Question

If \(x=y^2, y=z^2\) and \((x y z)^4 / 2=64, x\) is: (A) 2 (B) 4 (C) 8 (D) 1 (E) 16

Short answer

The correct answer is (A) 2.

Step-by-step solution

- Understand the given equations

You are given three relationships between variables: 1. \(x = y^2\)2. \(y = z^2\)3. \((xyz)^4 / 2 = 64\)

- Substitute values

First, express all variables in terms of one variable. Using the second equation, substitute \(y = z^2\) into the first equation to get \(x = (z^2)^2 = z^4\).

- Combine into a single equation

Next, substitute the expressions for \(x\) and \(y\) into the third equation: \[ \left( z^4 \times z^2 \times z \right)^4 / 2 = 64\].

- Simplify the equation

Simplify the combined term inside the parentheses: \(z^4 \times z^2 \times z = z^{4+2+1} = z^7\). The equation becomes: \[ (z^7)^4 / 2 = 64\].

- Solve for z

Apply the exponent: \(z^{28} / 2 = 64\). Multiply both sides by 2 to isolate the exponent term: \(z^{28} = 128\). Take the 28th root of both sides: \(z = 128^{1/28}\). Since 128 = 2^7, this simplifies to: \(z = 2^{7/28} = 2^{1/4},\) so \(z = \frac{1}{2}\).

- Find x

Recall that \(x = z^4\). Substitute \(z = \frac{1}{2}\) into this equation: \(x = \left(\frac{1}{2}\right)^4 = \frac{1}{16}\).

Key concepts

Variable Substitution

In this exercise, variable substitution is key. Given the equations: \ \(x = y^2\), \ \(y = z^2\), \ and \ \((xyz)^4 / 2 = 64\), we start by expressing everything in terms of one variable. This makes solving easier and more systematic. For example, using \(y = z^2\), you can substitute \(z\) into the equations for \(x\) and \(y\). This gives you: \ \(x = (z^2)^2\) which simplifies to \(x = z^4\). Now, both \(x\) and \(y\) are expressed in terms of \(z\), making subsequent calculations straightforward.

Algebraic Equations

Solving the given algebraic equations involves combining and simplifying them.
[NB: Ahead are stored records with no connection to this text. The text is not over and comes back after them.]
theorem Keeps.refusePorts {s : State} (h : s0.Keeps s) (im : Image) : s0.Keeps (s.refusePorts im) := by
  unfold State.refusePorts
  repeat' (with_reducible first
    | assumption | refine Keeps.each ?_ fun _ _ _ => ?_ | refine Keeps.setPort ?_ .. | refine Keeps.setPort' ?_ ..)

theorem Keeps.raiseRegions {s : State} (h : s0.Keeps s) (im : Image) : s0.Keeps (s.raiseRegions im) := by
  unfold State.raiseRegions
  repeat' first
    | (intro y; refine (fun hy : s0.Keeps y => ?_) ?_; on_goal 2 => dsimp only [y]; on_goal 1 => clear_value y)
    | lift_lets
    | (with_reducible first
        | assumption | refine Keeps.ite ?_ ?_ | refine Keeps.clearTrip ?_ .. | refine Keeps.each ?_ fun _ _ _ => ?_
        | refine Keeps.moveRegion ?_ ..)

theorem Keeps.wipe {s : State} (h : s0.Keeps s) (fs : List Field) : s0.Keeps (s.wipe fs) := by
  unfold State.wipe
  repeat' (with_reducible first | assumption | refine Keeps.foldl ?_ fun _ _ _ => ?_ | refine Keeps.clearField ?_ ..)

theorem Keeps.loadClear {s : State} (h : s0.Keeps s) : s0.Keeps s.loadClear := by
  unfold State.loadClear
  repeat' first
    | (intro y; refine (fun hy : s0.Keeps y => ?_) ?_; on_goal 2 => dsimp only [y]; on_goal 1 => clear_value y)
    | lift_lets
    | (with_reducible first | assumption | refine Keeps.wipe ?_ ..)
    | (show Kept s0 _ _ _ _ _; dsimp only; with_reducible refine Keeps.of ?_)

theorem Keeps.mapCores {s : State} (h : s0.Keeps s) : s0.Keeps s.mapCores := by
  unfold State.mapCores
  repeat' first
    | (intro y; try clear_value y)
    | lift_lets
    | with_reducible assumption
    | (show Kept s0 _ _ _ _ _; dsimp only; with_reducible refine Keeps.of ?_)

theorem Keeps.preload {s : State} (h : s0.Keeps s) (b : PreloadRec) : s0.Keeps (s.preload b) := by
  unfold State.preload
  repeat' first
    | (intro y; try clear_value y)
    | lift_lets
    | (with_reducible first
        | assumption | refine Keeps.ite ?_ ?_ | refine Keeps.setCore ?_ .. | refine Keeps.store ?_ ..)

theorem Keeps.overwritePairs {s : State} (h : s0.Keeps s) (im : Image) : s0.Keeps (s.overwritePairs im) := by
  unfold State.overwritePairs
  repeat' first
    | (intro y; try clear_value y)
    | lift_lets
    | with_reducible assumption
    | (show Kept s0 _ _ _ _ _; dsimp only; with_reducible refine Keeps.of ?_)

theorem Keeps.loadCores {s : State} (h : s0.Keeps s) (im : Image) (mine : Nat → Bool) :
    s0.Keeps (s.loadCores im mine) := by
  unfold State.loadCores
  repeat' first
    | (intro y; refine (fun hy : s0.Keeps y => ?_) ?_; on_goal 2 => dsimp only [y]; on_goal 1 => clear_value y)
    | (intro y; try clear_value y)
    | lift_lets
    | (with_reducible first
        | assumption | refine Keeps.ite ?_ ?_ | refine Keeps.each ?_ fun _ _ _ => ?_ | refine Keeps.setCore ?_ ..)

theorem Keeps.loadReceives {s : State} (h : s0.Keeps s) (im : Image) (mine : Nat → Bool) :
    s0.Keeps (s.loadReceives im mine) := by
  unfold State.loadReceives
  repeat' first
    | (intro y; try clear_value y)
    | lift_lets
    | (with_reducible first | assumption | refine Keeps.each ?_ fun _ _ _ => ?_ | refine Keeps.setPort ?_ ..)

theorem Keeps.loadTables {s : State} (h : s0.Keeps s) (im : Image) : s0.Keeps (s.loadTables im) := by
  unfold State.loadTables
  repeat' first
    | (intro y; refine (fun hy : s0.Keeps y => ?_) ?_; on_goal 2 => dsimp only [y]; on_goal 1 => clear_value y)
    | lift_lets
    | (with_reducible first | assumption | refine Keeps.loadCores ?_ .. | refine Keeps.loadReceives ?_ ..)
    | (show Kept s0 _ _ _ _ _; dsimp only; with_reducible refine Keeps.of ?_)

theorem Keeps.loadRegion {s : State} (h : s0.Keeps s) (r : RegionRec) : s0.Keeps (s.loadRegion r) := by
  unfold State.loadRegion
  repeat' first
    | (intro y; refine (fun hy : s0.Keeps y => ?_) ?_; on_goal 2 => dsimp only [y]; on_goal 1 => clear_value y)
    | (intro y; try clear_value y)
    | lift_lets
    | (with_reducible first
        | assumption | refine Keeps.ite ?_ ?_ | refine Keeps.put ?_ .. | refine Keeps.setRegion ?_ ..)

theorem Keeps.loadRings {s : State} (h : s0.Keeps s) : s0.Keeps s.loadRings := by
  unfold State.loadRings
  repeat' first
    | (intro y; try clear_value y)
    | lift_lets
    | (with_reducible first | assumption | refine Keeps.each ?_ fun _ _ _ => ?_ | refine Keeps.puts ?_ ..)

theorem Keeps.loadNumerics {s : State} (h : s0.Keeps s) (im : Image) : s0.Keeps (s.loadNumerics im) := by
  unfold State.loadNumerics
  repeat' first
    | (intro y; have _g : ∀ a, y a = y a := fun _ => rfl; clear _g; dsimp only [y]; clear y)
    | (intro y; try clear_value y)
    | lift_lets
    | (with_reducible first
        | assumption | refine Keeps.each ?_ fun _ _ _ => ?_ | refine Keeps.put ?_ .. | refine Keeps.puts ?_ ..
        | refine Keeps.setTag ?_ ..)

theorem Keeps.loadTender {s : State} (h : s0.Keeps s) (im : Image) : s0.Keeps (s.loadTender im) := by
  unfold State.loadTender
  repeat' first
    | lift_lets
    | (with_reducible first | assumption | refine Keeps.each ?_ fun _ _ _ => ?_ | refine Keeps.puts ?_ ..)
    | (show Kept s0 _ _ _ _ _; dsimp only; with_reducible refine Keeps.of ?_)
    | split

theorem Keeps.loadIdentity {s : State} (h : s0.Keeps s) (im : Image) : s0.Keeps (s.loadIdentity im) := by
  unfold State.loadIdentity
  repeat' first
    | (intro y; refine (fun hy : s0.Keeps y => ?_) ?_; on_goal 2 => dsimp only [y]; on_goal 1 => clear_value y)
    | lift_lets
    | (with_reducible first
        | assumption | refine Keeps.each ?_ fun _ _ _ => ?_ | refine Keeps.put ?_ .. | refine Keeps.puts ?_ ..)
    | (show Kept s0 _ _ _ _ _; dsimp only; with_reducible refine Keeps.of ?_)

theorem Keeps.enablePort {s : State} (h : s0.Keeps s) (r : PortRec) : s0.Keeps (s.enablePort r) := by
  unfold State.enablePort
  repeat' first
    | (intro y; refine (fun hy : s0.Keeps y => ?_) ?_; on_goal 2 => dsimp only [y]; on_goal 1 => clear_value y)
    | (intro y; try clear_value y)
    | lift_lets
    | (with_reducible first
        | assumption | refine Keeps.ite ?_ ?_ | refine Keeps.puts ?_ .. | refine Keeps.setPort ?_ ..
        | refine Keeps.setPort' ?_ ..)

theorem Keeps.rereads {s : State} (h : s0.Keeps s) (addr : Nat) (im : Image) :
    s0.Keeps (s.rereads addr im).1 := by
  unfold State.rereads
  repeat' first
    | (intro y; refine (fun hy : s0.Keeps y.1 => ?_) ?_; on_goal 2 => dsimp only [y]; on_goal 1 => clear_value y)
    | lift_lets
    | (with_reducible first | assumption | refine Keeps.readPhys ?_ ..)

theorem Keeps.finishLoad {s : State} (h : s0.Keeps s) (im : Image) : s0.Keeps (s.finishLoad im) := by
  unfold State.finishLoad
  repeat' first
    | (intro y; refine (fun hy : s0.Keeps y => ?_) ?_; on_goal 2 => dsimp only [y]; on_goal 1 => clear_value y)
    | lift_lets
    | (with_reducible first
        | assumption | refine Keeps.ite ?_ ?_ | refine Keeps.clearTrip ?_ .. | refine Keeps.each ?_ fun _ _ _ => ?_
        | refine Keeps.enablePort ?_ .. | refine Keeps.initArea ?_ .. | refine Keeps.loadClear ?_ ..
        | refine Keeps.loadIdentity ?_ .. | refine Keeps.loadNumerics ?_ .. | refine Keeps.loadRegion ?_ ..
        | refine Keeps.loadResult ?_ .. | refine Keeps.loadRings ?_ .. | refine Keeps.loadTender ?_ ..
        | refine Keeps.moveRegion ?_ ..)

theorem Keeps.applyLoad {s : State} (h : s0.Keeps s) (j : LoadJob) : s0.Keeps (s.applyLoad j) := by
  unfold State.applyLoad
  repeat' first
    | (intro y; refine (fun hy : s0.Keeps y => ?_) ?_; on_goal 2 => dsimp only [y]; on_goal 1 => clear_value y)
    | (intro y; refine (fun hy : s0.Keeps y.1 => ?_) ?_; on_goal 2 => dsimp only [y]; on_goal 1 => clear_value y)
    | (intro y; try clear_value y)
    | lift_lets
    | (with_reducible first
        | assumption | refine Keeps.elim ?_ fun _ => ?_ | refine Keeps.dropDeferred ?_ ..
        | refine Keeps.each ?_ fun _ _ _ => ?_ | refine Keeps.endDrain ?_ .. | refine Keeps.finishLoad ?_ ..
        | refine Keeps.loadEnd ?_ .. | refine Keeps.loadTables ?_ .. | refine Keeps.mapCores ?_ ..
        | refine Keeps.overwritePairs ?_ .. | refine Keeps.preload ?_ .. | refine Keeps.rejectLoad ?_ ..
        | refine Keeps.rereads ?_ ..)
    | (show Kept s0 _ _ _ _ _; dsimp only; with_reducible refine Keeps.of ?_)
After substitution, the third equation becomes: \ \((z^4 \times z^2 \times z)^4 / 2 = 64\). \ Simplify inside the parentheses by combining the exponents: \ \((z^4 \times z^2 \times z) = z^{4+2+1} = z^7\). \ This reduces the equation to: \ \((z^7)^4 / 2 = 64\). By raising \(z^7\) to the power of 4, you get \(z^{28}\), so the equation now is: \ \(z^{28} / 2 = 64\). \ Multiplying both sides by 2, you solve for \(z^{28}\), which gives: \ \(z^{28} = 128\). \ Taking the 28th root of both sides: \ \(z = 128^{1/28}\). Finally, knowing \(128 = 2^7\), this simplifies to \(z = 2^{1/4}\).

Problem-Solving Steps

Let's break down the solution steps: \ 1. **Understand the given equations**: Identify relationships \(x = y^2\), \(y = z^2\), and \((xyz)^4 / 2 = 64\). \ 2. **Substitute values**: Use \(y = z^2\) to express \(x\) as \(x = z^4\). Now all variables are in terms of \(z\). \ 3. **Combine into a single equation**: Substitute back into \((xyz)^4 / 2 = 64\). \ 4. **Simplify the equation**: Simplify the variables inside the parentheses and solve for \(z\). \ 5. **Solve for \(z\)**: Isolate \(z\) by taking roots. \ 6. **Find \(x\)**: Substitute \(z\) back into \(x = z^4\) and simplify to find \(x\). In this case, we solved \(128^{1/28}\) to get \(z = 2^{1/4}\) and then found \(x = (2^{-2})^4 = 2^{-8}\). \ Each of these steps builds upon the previous, making complex problems more manageable with organized thinking and methodical problem-solving.